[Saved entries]

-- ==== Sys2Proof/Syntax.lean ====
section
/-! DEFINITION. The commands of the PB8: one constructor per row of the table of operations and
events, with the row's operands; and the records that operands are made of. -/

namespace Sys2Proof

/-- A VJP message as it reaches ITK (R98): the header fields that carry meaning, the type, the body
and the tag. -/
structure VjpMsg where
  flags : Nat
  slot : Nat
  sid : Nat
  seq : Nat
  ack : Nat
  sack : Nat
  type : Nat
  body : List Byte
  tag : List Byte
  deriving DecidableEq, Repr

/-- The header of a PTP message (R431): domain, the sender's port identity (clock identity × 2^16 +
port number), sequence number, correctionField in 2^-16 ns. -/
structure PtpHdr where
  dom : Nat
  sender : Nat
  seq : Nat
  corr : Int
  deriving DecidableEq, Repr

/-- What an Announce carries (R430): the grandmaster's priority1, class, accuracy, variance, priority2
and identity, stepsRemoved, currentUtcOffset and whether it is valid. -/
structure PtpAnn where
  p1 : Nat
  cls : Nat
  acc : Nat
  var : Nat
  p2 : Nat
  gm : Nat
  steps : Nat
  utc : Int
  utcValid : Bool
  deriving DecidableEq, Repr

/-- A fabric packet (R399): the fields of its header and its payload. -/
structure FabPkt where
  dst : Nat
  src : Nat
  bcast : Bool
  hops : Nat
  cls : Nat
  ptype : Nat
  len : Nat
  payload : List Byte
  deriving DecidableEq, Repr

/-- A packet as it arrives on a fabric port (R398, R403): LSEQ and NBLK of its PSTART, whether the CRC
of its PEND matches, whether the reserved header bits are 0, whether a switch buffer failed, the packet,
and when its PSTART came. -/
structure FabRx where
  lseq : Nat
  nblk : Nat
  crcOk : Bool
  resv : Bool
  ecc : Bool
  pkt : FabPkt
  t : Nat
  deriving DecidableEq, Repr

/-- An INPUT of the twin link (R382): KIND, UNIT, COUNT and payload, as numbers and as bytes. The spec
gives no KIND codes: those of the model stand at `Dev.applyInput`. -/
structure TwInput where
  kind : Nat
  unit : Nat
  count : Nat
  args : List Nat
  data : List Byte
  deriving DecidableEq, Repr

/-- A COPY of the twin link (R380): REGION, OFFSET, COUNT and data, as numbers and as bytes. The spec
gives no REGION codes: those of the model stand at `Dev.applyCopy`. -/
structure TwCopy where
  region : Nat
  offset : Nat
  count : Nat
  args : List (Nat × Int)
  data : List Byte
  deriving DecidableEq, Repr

> **YOUR INSTRUCTIONS**
Using the records above, list each line that includes "packet".

> **RESPONSE TO THE TASK**
/-- A fabric packet (R399): the fields of its header and its payload. -/
/-- A packet as it arrives on a fabric port (R398, R403): LSEQ and NBLK of its PSTART, whether the CRC
of its PEND matches, whether the reserved header bits are 0, whether a switch buffer failed, the packet,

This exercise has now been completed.